The evaluation of new agricultural technologies should, of course, centre on scientific evidence, but it should also elicit appeal to different ethical theories. The moral right of people, animals and the environment not to be harmed solely as the means to the end of corporate profit can, for instance, be framed by deontological ethics. To give a few simplified examples, GM technology raises questions about the integrity of species and the right not to be altered by transferring alien genes. The use of routine rBGH injections with dairy cows to increase milk yields raises questions about a variety of consequential harms to cattle as well as the right of consumers not to drink milk containing increased levels of IGF-1 (insulin-like growth factor 1: a hormone associated with cancer in people)
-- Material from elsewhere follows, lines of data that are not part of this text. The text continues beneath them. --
@[simp] theorem State.core_loseCloses (s : State) (ks : List Nat) : (State.loseCloses s ks).core = s.core := by
  unfold State.loseCloses; simp

@[simp] theorem State.core_fold (s : State) : (State.fold s).core = s.core := by
  unfold State.fold
  repeat' (first | with_reducible rfl | (simp [*]; done) | dsimp only | split)

@[simp] theorem State.core_closeInterval (s : State) (tallied : Bool) : (State.closeInterval s tallied).core = s.core := by
  unfold State.closeInterval; simp

@[simp] theorem State.core_meterJudge (s : State) (boundary mark : Bool) : (State.meterJudge s boundary mark).core = s.core := by
  unfold State.meterJudge; simp

@[simp] theorem State.core_linkGone (s : State) : (State.linkGone s).core = s.core := by
  unfold State.linkGone; simp

@[simp] theorem State.core_meterAcked (s : State) (h : FrameHdr) : (State.meterAcked s h).core = s.core := by
  unfold State.meterAcked; simp

@[simp] theorem State.core_meterFrame (s : State) (h : FrameHdr) (isIdent take : Bool) : (State.meterFrame s h isIdent take).1.core = s.core := by
  unfold State.meterFrame
  repeat' (first | with_reducible rfl | (simp [*]; done) | dsimp only | split)

@[simp] theorem State.core_reopenJobs (s : State) (fresh : Bool) : (State.reopenJobs s fresh).core = s.core := by
  unfold State.reopenJobs
  repeat' (first | with_reducible rfl | (simp [*]; done) | dsimp only | split)

@[simp] theorem State.core_zm3Tamper (s : State) : (State.zm3Tamper s).core = s.core := by
  unfold State.zm3Tamper; simp

@[simp] theorem State.core_meterShutdown (s : State) : (State.meterShutdown s).core = s.core := by
  unfold State.meterShutdown
  repeat' (first | with_reducible rfl | (simp [*]; done) | dsimp only | (refine foldl_keeps State.core _ (fun _ _ => ?_) _ _) | (refine (foldl_keeps State.core _ (fun _ _ => ?_) _ _).trans ?_) | split)

@[simp] theorem State.core_boundary (s : State) (tallied : Bool) : (State.boundary s tallied).core = s.core := by
  unfold State.boundary; simp

@[simp] theorem State.core_proofDone (s : State) (rec : List Byte) : (State.proofDone s rec).core = s.core := by
  unfold State.proofDone
  repeat' (first | with_reducible rfl | (simp [*]; done) | dsimp only | split)

@[simp] theorem State.core_proofTailWrite (s : State) (v : Nat) : (State.proofTailWrite s v).core = s.core := by
  unfold State.proofTailWrite; simp

@[simp] theorem State.core_bayOpened (s : State) : (State.bayOpened s).core = s.core := by
  unfold State.bayOpened; simp

@[simp] theorem State.core_zm3Seat (s : State) (present : Bool) : (State.zm3Seat s present).core = s.core := by
  unfold State.zm3Seat; simp

@[simp] theorem State.core_resolve (s : State) (r : Req) : (State.resolve s r).core = s.core := by
  unfold State.resolve
  repeat' (first | with_reducible rfl | simp [*] | dsimp only | split)

@[simp] theorem State.core_relayEnd (s : State) (r : Req) : (State.relayEnd s r).core = s.core := by
  unfold State.relayEnd; simp

@[simp] theorem State.core_relay (s : State) (p : Nat) (m : Msg) : (State.relay s p m).core = s.core := by
  unfold State.relay
  repeat' (first | with_reducible rfl | (simp [*]; done) | dsimp only | split)

@[simp] theorem State.core_stopDomain (s : State) (mc : Bool) : (State.stopDomain s mc).core = s.core := by
  unfold State.stopDomain; simp

@[simp] theorem State.core_clockFence (s : State) : (State.clockFence s).core = s.core := by
  unfold State.clockFence; simp

@[simp] theorem State.core_offLoss (s : State) (p : Nat) : (State.offLoss s p).core = s.core := by
  unfold State.offLoss
  repeat' (first | with_reducible rfl | (simp [*]; done) | dsimp only | (refine foldl_keeps State.core _ (fun _ _ => ?_) _ _) | (refine (foldl_keeps State.core _ (fun _ _ => ?_) _ _).trans ?_) | split)

@[simp] theorem State.core_windowsAwake (s : State) : (State.windowsAwake s).core = s.core := by
  unfold State.windowsAwake; simp

@[simp] theorem State.core_wakeDeep (s : State) : (State.wakeDeep s).core = s.core := by
  unfold State.wakeDeep; simp

@[simp] theorem State.core_turnAway (s : State) (r : Req) (status : Nat) : (State.turnAway s r status).core = s.core := by
  unfold State.turnAway; simp

@[simp] theorem State.core_closeAdmission (s : State) : (State.closeAdmission s).core = s.core := by
  unfold State.closeAdmission; simp

@[simp] theorem State.core_stopBakes (s : State) : (State.stopBakes s).core = s.core := by
  unfold State.stopBakes; simp

@[simp] theorem State.core_twinClose (s : State) : (State.twinClose s).core = s.core := by
  unfold State.twinClose; simp

@[simp] theorem State.core_closeNode (s : State) : (State.closeNode s).core = s.core := by
  unfold State.closeNode; simp

@[simp] theorem State.core_slotErasing (s : State) (n : Nat) : (State.slotErasing s n).core = s.core := by
  unfold State.slotErasing; simp

@[simp] theorem State.core_eraseSlot (s : State) (n : Nat) : (State.eraseSlot s n).core = s.core := by
  unfold State.eraseSlot
  repeat' (first | with_reducible rfl | (simp [*]; done) | dsimp only | split)

@[simp] theorem State.core_clearSlot (s : State) (n : Nat) : (State.clearSlot s n).core = s.core := by
  unfold State.clearSlot; simp

@[simp] theorem State.core_eraseKeys (s : State) : (State.eraseKeys s).core = s.core := by
  unfold State.eraseKeys
  repeat' (first | with_reducible rfl | (simp [*]; done) | dsimp only | (refine foldl_keeps State.core _ (fun _ _ => ?_) _ _))

@[simp] theorem State.core_dropOpen (s : State) : (State.dropOpen s).core = s.core := by
  unfold State.dropOpen; simp

@[simp] theorem State.core_tenantOff (s : State) (t : Nat) : (State.tenantOff s t).core = s.core := by
  unfold State.tenantOff; simp

@[simp] theorem State.core_channelsCommit (s : State) : (State.channelsCommit s).core = s.core := by
  unfold State.channelsCommit; simp

@[simp] theorem State.core_discard (s : State) : (State.discard s).core = s.core := by
  unfold State.discard; simp

@[simp] theorem State.core_drainSlow (s : State) : (State.drainSlow s).core = s.core := by
  unfold State.drainSlow; simp

@[simp] theorem State.core_tmcLog (s : State) (code v : Nat) : (State.tmcLog s code v).core = s.core := by
  unfold State.tmcLog; simp

theorem State.core_atNode (s : State) (f : State → State) (hf : ∀ t, (f t).core = t.core) : (State.atNode s f).core = s.core := by
  unfold State.atNode; split
  · rfl
  · exact hf s

@[simp] theorem State.core_railsOpen (s : State) : (State.railsOpen s).core = s.core := by
  unfold State.railsOpen; simp

@[simp] theorem State.core_allOff (s : State) : (State.allOff s).core = s.core := by
  unfold State.allOff; simp

@[simp] theorem State.core_mirror (s : State) (v : Sensors) : (State.mirror s v).core = s.core := by
  unfold State.mirror; simp

@[simp] theorem State.core_hsTrip (s : State) (kind : Nat) : (State.hsTrip s kind).core = s.core := by
  unfold State.hsTrip
  dsimp only
  split
  · rw [State.core_atNode _ _ (fun t => by simp)]; rfl
  · rfl

@[simp] theorem State.core_shutBegin (s : State) (cause : Nat) : (State.shutBegin s cause).core = s.core := by
  unfold State.shutBegin
  dsimp only
  split
  · rw [State.core_atNode _ _ (fun t => by simp)]; rfl
  · rw [State.core_eraseKeys, State.core_closeNode, State.core_atNode _ _ (fun t => by simp)]; rfl

@[simp] theorem State.core_shutCommit (s : State) (cause : Nat) : (State.shutCommit s cause).core = s.core := by
  unfold State.shutCommit; simp

@[simp] theorem State.core_flushCrumbs (s : State) : (State.flushCrumbs s).core = s.core := by
  unfold State.flushCrumbs
  exact State.core_setTmc s _

@[simp] theorem State.core_powerUp (s : State) : (State.powerUp s).core = s.core := by
  unfold State.powerUp; simp

@[simp] theorem State.core_newKeys (s : State) : (State.newKeys s).core = s.core := by
  unfold State.newKeys; simp

@[simp] theorem State.core_profilePort (s : State) (b : List Byte) (p : Nat) : (State.profilePort s b p).core = s.core := by
  unfold State.profilePort; simp

@[simp] theorem State.core_ready (s : State) : (State.ready s).core = s.core := by
  unfold State.ready; simp

@[simp] theorem State.core_trialBoot (s : State) : (State.trialBoot s).core = s.core := by
  unfold State.trialBoot; simp

@[simp] theorem State.core_prepare467 (s : State) (cause : Nat) (core : Bool) : (State.prepare467 s cause core).core = s.core := by
  unfold State.prepare467; simp

@[simp] theorem State.core_ideFailure (s : State) (p : Nat) : (State.ideFailure s p).core = s.core := by
  unfold State.ideFailure; simp

@[simp] theorem State.core_mbxClaim (s : State) (src : Src) : (State.mbxClaim s src).core = s.core := by
  unfold State.mbxClaim
  repeat' (first | with_reducible rfl | (simp [*]; done) | dsimp only | split)

@[simp] theorem State.core_mbxRelease (s : State) (src : Src) : (State.mbxRelease s src).core = s.core := by
  unfold State.mbxRelease; simp

@[simp] theorem State.core_mbxOut (s : State) (b : List Byte) : (State.mbxOut s b).core = s.core := by
  unfold State.mbxOut; simp

@[simp] theorem State.core_mbxEnd (s : State) (result : Nat) (out : List Byte) : (State.mbxEnd s result out).core = s.core := by
  unfold State.mbxEnd; simp

@[simp] theorem State.core_mbxStart (s : State) (code len : Nat) : (State.mbxStart s code len).core = s.core := by
  unfold State.mbxStart
  repeat' (first | with_reducible rfl | (simp [*]; done) | dsimp only | split)

@[simp] theorem State.core_clearPage (s : State) (p : Nat) : (State.clearPage s p).core = s.core := by
  unfold State.clearPage; simp

@[simp] theorem State.core_loseBlock (s : State) (p : Nat) : (State.loseBlock s p).core = s.core := by
  unfold State.loseBlock; simp

@[simp] theorem State.core_free256 (s : State) : (State.free256 s).2.core = s.core := by
  unfold State.free256
  repeat' (first | with_reducible rfl | (simp [*]; done) | dsimp only | (refine foldl_keeps State.core _ (fun _ _ => ?_) _ _) | (refine (foldl_keeps State.core _ (fun _ _ => ?_) _ _).trans ?_) | split | (intro _) | rfl)

@[simp] theorem State.core_enroll (s : State) (fp : List Nat) : (State.enroll s fp).core = s.core := by
  unfold State.enroll; simp

@[simp] theorem State.core_keyEnd (s : State) (reason : Nat) (out : List Byte) : (State.keyEnd s reason out).core = s.core := by
  unfold State.keyEnd; simp

@[simp] theorem State.core_keyLoad (s : State) (len : Nat) : (State.keyLoad s len).core = s.core := by
  unfold State.keyLoad
  repeat' (first | with_reducible rfl | (simp [*]; done) | dsimp only | split)

@[simp] theorem State.core_keyRotate (s : State) (len : Nat) : (State.keyRotate s len).core = s.core := by
  unfold State.keyRotate
  repeat' (first | with_reducible rfl | (simp [*]; done) | dsimp only | split)

@[simp] theorem State.core_keyErase (s : State) : (State.keyErase s).core = s.core := by
  unfold State.keyErase
  repeat' (first | with_reducible rfl | (simp [*]; done) | dsimp only | split)

@[simp] theorem State.core_linkKeyLoad (s : State) (len : Nat) : (State.linkKeyLoad s len).core = s.core := by
  unfold State.linkKeyLoad
  repeat' (first | with_reducible rfl | (simp [*]; done) | dsimp only | split)

@[simp] theorem State.core_ownReset (s : State) (cause : Nat) (core : Bool) : (State.ownReset s cause core).core = s.core := by
  unfold State.ownReset; simp

@[simp] theorem State.core_restartCore (s : State) (core : Bool) : (State.restartCore s core).core = s.core := by
  unfold State.restartCore; simp

@[simp] theorem State.core_answerLockup (s : State) (core : Bool) (pc sp : Nat) : (State.answerLockup s core pc sp).core = s.core := by
  unfold State.answerLockup; simp

@[simp] theorem State.core_findLockup (s : State) (core : Bool) : (State.findLockup s core).core = s.core := by
  unfold State.findLockup
  repeat' (first | with_reducible rfl | (simp [*]; done) | dsimp only | split)

@[simp] theorem State.core_clearRc (s : State) (h : Hit) : (State.clearRc s h).core = s.core := by
  unfold State.clearRc; simp

@[simp] theorem State.core_readHit (s : State) (addr : Nat) (h : Hit) : (State.readHit s addr h).2.core = s.core := by
  unfold State.readHit
  repeat' (first | with_reducible rfl | (simp [*]; done) | dsimp only | split)

@[simp] theorem State.core_reach (s : State) (addr : Nat) : (State.reach s addr).core = s.core := by
  unfold State.reach; simp

@[simp] theorem State.core_readReg (s : State) (addr : Nat) : (State.readReg s addr).2.core = s.core := by
  unfold State.readReg
  refine (foldl_keeps (fun a : Nat × State => a.2.core) _ (fun a h => ?_) _ _).trans ?_
  · simp
  · simp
The value of agricultural ethics to the evaluation of new agricultural technologies cannot be understated. It is an intellectual discipline which can provide clarity in problem solving through different ways of thinking. Importantly, it can cause difficult and often uncomfortable questions to be asked, but they are questions that should be asked. In this respect, agricultural ethics is a discipline which ought to be employed routinely by governments in decision-making affecting farming and food. Crucially, if agriculture itself is to continue to serve humanity long into the future, farming will need to adopt a continually reflective disposition which, assisted by ethical analysis, learns from the past in order to chart its path to a sustainable future. Fundamentally, if we as humanity are to survive – an outcome which is not obligatory – we must find ways to produce food which respect and benefit people, biodiversity and the environment. In this, agricultural ethics can play an unparalleled part.